To show their belief in own offerings, crafty owners often eat at their own restaurants and thus take pride in having proverbial ‘skin in the game’. In India’s ₹40-lakh crore mutual fund industry, do AMCs and sponsors do the same i.e. bet money on their own schemes? An analysis of data put out by MF industry body AMFI shows that the latest market value of AMCs/Sponsors’ investments in schemes stands at about ₹5,000 crore, led by Motilal Oswal MF, SBI MF, ICICI Pru MF, HDFC MF and ABSL MF. Here are the details.
The biggest backers
The sponsor is the main body that establishes the mutual fund. The sponsor can be compared to a promoter of a company. The sponsor or asset management company (AMC) is required to invest not less than one per cent of the amount which would be raised in the new fund offer or ₹50 lakh, whichever is less in the growth option of the scheme, a Sebi circular said in June 2020. For such schemes where the growth option is not available the investment shall be made in the dividend reinvestment option of the scheme. According to AMFI website data, there are over 700 schemes across 30 mutual funds where AMC/sponsor has made investments. Here are the top-10 players in terms of disclosed market value.
While absolute figures do give a picture, a better way to look at this is through the lens of market value of these investments as a percentage of respective average assets under management (September 2022). While Motilal Oswal still reigns supreme, PPFAS, IDFC, PGIM, HSBC and Quant occupy the next positions. Here is a chart that illustrates the top-10 in this regard.
Biggest individual schemes bets
Across fund-houses, AMC/sponsor investments seem to be concentrated across certain schemes. This can be due to various reasons such as preference for the fund, absolute size of the fund, etc.
In terms of such investments’ absolute market value, the top-5 slots are occupied by Motilal Oswal Flexi Cap Fund(₹624 crore), Motilal Oswal Midcap Fund (₹Rs552 crore), Motilal Oswal Focused 25 Fund (₹212 crore), Motilal Oswal Large and Midcap Fund (₹159 crore) and Parag Parikh Flexi Cap Fund (₹109 crore). The biggest one in the large cap equity segment, as per this data, is Axis Bluechip Fund (₹49 crore). Similarly, the biggest in the tax-saving fund category is Axis Long Term Equity Fund (₹44 crore). In the value-oriented equity funds side, ICICI Pru Value Discovery is ahead of peers with ₹33 crore.
In terms of hybrid schemes, SBI Equity Hybrid Fund (₹ 71 crore) is top on the list, followed by HDFC Balanced Advantage Fund (₹Rs61 crore), etc. On the debt side, IDFC Ultra Short Term Fund (₹56 crore) is the leader in its category, followed by SBI Liquid Fund (₹42 crore), IDFC Bond Fund – Short Term Plan (₹29 crore).

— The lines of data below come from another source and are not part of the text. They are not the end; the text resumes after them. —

theorem emittable_digitTxn {p : Params} {pos : Nibble} (h : pos.toNat ≤ p.maxPosition) (val : Nibble) :
    Emittable p (digitTxn pos val) := .inr ⟨pos, h, writeIoCommand_eq pos, .inr ⟨val, rfl⟩⟩

theorem emittable_blankTxn {p : Params} {pos : Nibble} (h : pos.toNat ≤ p.maxPosition) :
    Emittable p (blankTxn pos) := .inr ⟨pos, h, writeIoCommand_eq pos, .inl rfl⟩

/-- A frame writes positions 0 to 3 only, which every legal `MAX_POSITION` admits (R6). -/
theorem emittable_frameTxn {p : Params} (h : p.legal) (hour minute : Nat) (i : Fin 4) :
    Emittable p (frameTxn hour minute i) := by
  have hmax : 3 ≤ p.maxPosition := h.1
  fin_cases i
  · simp only [frameTxn]
    split
    · exact emittable_digitTxn (Nat.zero_le _) _
    · exact emittable_blankTxn (Nat.zero_le _)
  · exact emittable_digitTxn (Nat.le_trans (by decide) hmax) _
  · exact emittable_digitTxn (Nat.le_trans (by decide) hmax) _
  · exact emittable_digitTxn (pos := 3) hmax _

/-- The transactions of an accepted digit request, `l` as the move of its acceptance gives it. -/
theorem emittable_of_accepted {p : Params} {r : Request} {l : List Txn} (h : p.legal)
    (hl : (∃ pos val, r = .writeDigit pos val ∧ positionOk p pos = true ∧ l = [digitTxn pos val]) ∨
      (∃ pos, r = .blankDigit pos ∧ positionOk p pos = true ∧ l = [blankTxn pos]) ∨
      (∃ hour minute, r = .update hour minute ∧ timeOk hour minute = true ∧
        l = frameTxns p.updateOrder hour.toNat minute.toNat)) {x : Txn} (hx : x ∈ l) : Emittable p x := by
  obtain ⟨pos, val, -, hpos, rfl⟩ | ⟨pos, -, hpos, rfl⟩ | ⟨hour, minute, -, -, rfl⟩ := hl
  · rw [List.mem_singleton.1 hx]
    exact emittable_digitTxn (of_decide_eq_true hpos) val
  · rw [List.mem_singleton.1 hx]
    exact emittable_blankTxn (of_decide_eq_true hpos)
  · obtain ⟨i, -, rfl⟩ := List.mem_map.1 hx
    exact emittable_frameTxn h _ _ i

/-! ## The transactions a state holds -/

/-- `x` is queued, pending or was issued. -/
def Handles (s : State) (x : Txn) : Prop :=
  x ∈ s.block.queue ∨ s.block.pending = some x ∨ .issue x ∈ s.history

theorem emissionInv_iff {s : State} : EmissionInv s ↔ s.params.legal ∧ ∀ x, Handles s x → Emittable s.params x := by
  constructor
  · rintro ⟨hlegal, hqueued, hpending, hissued⟩
    exact ⟨hlegal, fun x hx => hx.elim (hqueued x) fun hx => hx.elim (hpending x) (hissued x)⟩
  · rintro ⟨hlegal, h⟩
    exact ⟨hlegal, fun x hx => h x (.inl hx), fun x hx => h x (.inr (.inl hx)), fun x hx => h x (.inr (.inr hx))⟩

/-- The two moves that queue a transaction queue one of the closed set: the configuration transaction, or a digit
request's. Every other move hands on what was queued or drops it. -/
theorem step_handles {s t : State} (hlegal : s.params.legal) (h : step s = .next t) {x : Txn} (hx : Handles t x) :
    Handles s x ∨ Emittable s.params x := by
  cases step_moves h with
  | encode | faulted | waitResult | waitOpen | idle => exact .inl hx
  | complete | acceptInit => exact .inl (by simpa [Handles] using hx)
  | ack _ _ _ _ _ _ _ hd =>
    have hx : x ∈ s.block.queue ∨ .issue x ∈ s.history := by
      simpa [Handles, deliver_block hd, deliver_history hd] using hx
    exact .inl (hx.imp_right .inr)
  | errLatched _ _ _ _ _ _ _ hd =>
    have hx : .issue x ∈ s.history := by simpa [Handles, deliver_history hd] using hx
    exact .inl (.inr (.inr hx))
  | errUnchanged | openErr | reserved | refuse =>
    have hx : .issue x ∈ s.history := by simpa [Handles] using hx
    exact .inl (.inr (.inr hx))
  | issue _ _ _ _ _ _ y rest hq =>
    have hx : x ∈ rest ∨ y = x ∨ .issue x ∈ s.history ∨ x = y := by simpa [Handles] using hx
    refine .inl ?_
    rw [Handles, hq]
    obtain hx | rfl | hx | rfl := hx
    · exact .inl (.tail _ hx)
    · exact .inl (.head _)
    · exact .inr (.inr hx)
    · exact .inl (.head _)
  | openOk =>
    have hx : x = configTxn ∨ s.block.pending = some x ∨ .issue x ∈ s.history := by simpa [Handles] using hx
    obtain rfl | hx := hx
    · exact .inr (emittable_configTxn _)
    · exact .inl (.inr hx)
  | acceptDigits _ _ _ _ _ _ _ _ _ _ l _ _ hl =>
    have hx : x ∈ l ∨ s.block.pending = some x ∨ .issue x ∈ s.history := by simpa [Handles] using hx
    obtain hx | hx := hx
    · exact .inr (emittable_of_accepted hlegal hl hx)
    · exact .inl (.inr hx)

/-- Settles O43: the transactions that a step adds are in the closed set, and no step writes `MAX_POSITION`. -/
theorem stepKeepsEmissionClosed : Obligations.StepKeepsEmissionClosed := by
  unfold Obligations.StepKeepsEmissionClosed
  intro s t hi h
  obtain ⟨hlegal, hclosed⟩ := emissionInv_iff.1 hi
  have hparams : t.params = s.params := (step_params_earlierConfig h).1
  rw [emissionInv_iff, hparams]
  exact ⟨hlegal, fun x hx => (step_handles hlegal h hx).elim (hclosed x) id⟩

end Sys2Proof.Machine
end

section
/-! SUPPORT. The digit encoder (spec/40_encoder.md R67 to R71): what R70 says of the sixteen patterns, as facts about
`enc`, and what ENCODE of an integer answers on each side of R71's bound. -/

namespace Sys2Proof.Machine

/-! ## The sixteen patterns -/

/-- No two digits share a pattern (R70). -/
theorem enc_injective : Function.Injective enc := by
  unfold Function.Injective
  decide

/-- No pattern lights the decimal point (R70). -/
theorem enc_getLsbD_seven : ∀ v : Nibble, (enc v).getLsbD 7 = false := by decide

/-- No digit's pattern is `BLANK_PATTERN` (R70). -/
theorem enc_ne_blankPattern : ∀ v : Nibble, enc v ≠ blankPattern := by decide

/-! ## ENCODE of an integer -/

/-- A value below 16 is what the port's four lines carry (R67). -/
theorem exec_encode_of_lt {v : Nat} (h : v < 16) (s : State) :
    exec (.encode v) s = .next { s with host := { s.host with pattern := some (enc (BitVec.ofNatLT v h)) } } :=
  exec_encode_toNat (BitVec.ofNatLT v h) s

With actively-managed funds facing a cap on launches due to SEBI’s strict categorisation rules, AMCs increasingly sing paeans about passive investing (index funds, ETFs and fund of funds) to investors. However, they seem to have walked only a little in those terms. Out of the AMCs with the biggest number of schemes, we found 4 fund-houses where there was any semblance of AMC/sponsor investments.
In ICICI Pru MF, ICICI Prudential Nifty 100 Low Volatility 30 ETF FOF (₹1.43 crore), ICICI Prudential Passive Multi-Asset Fund of Funds (₹98 lakh) and ICICI Prudential Thematic Advantage Fund (FOF) (₹93 lakh); in HDFC MF, HDFC Asset Allocator FoF (₹2.46 crore), HDFC Developed World Indexes FoF (₹1.37 crore) and HDFC Dynamic PE Ratio FoF (₹1.19 crore) are examples; in Kotak Mahindra MF, there are Kotak NASDAQ 100 FoF (₹1.8 crore), Kotak Global Innovation FoF (₹1.51 crore), Kotak Multi Asset Allocator FoF – Dynamic and Kotak International REIT FOF which also have some investments.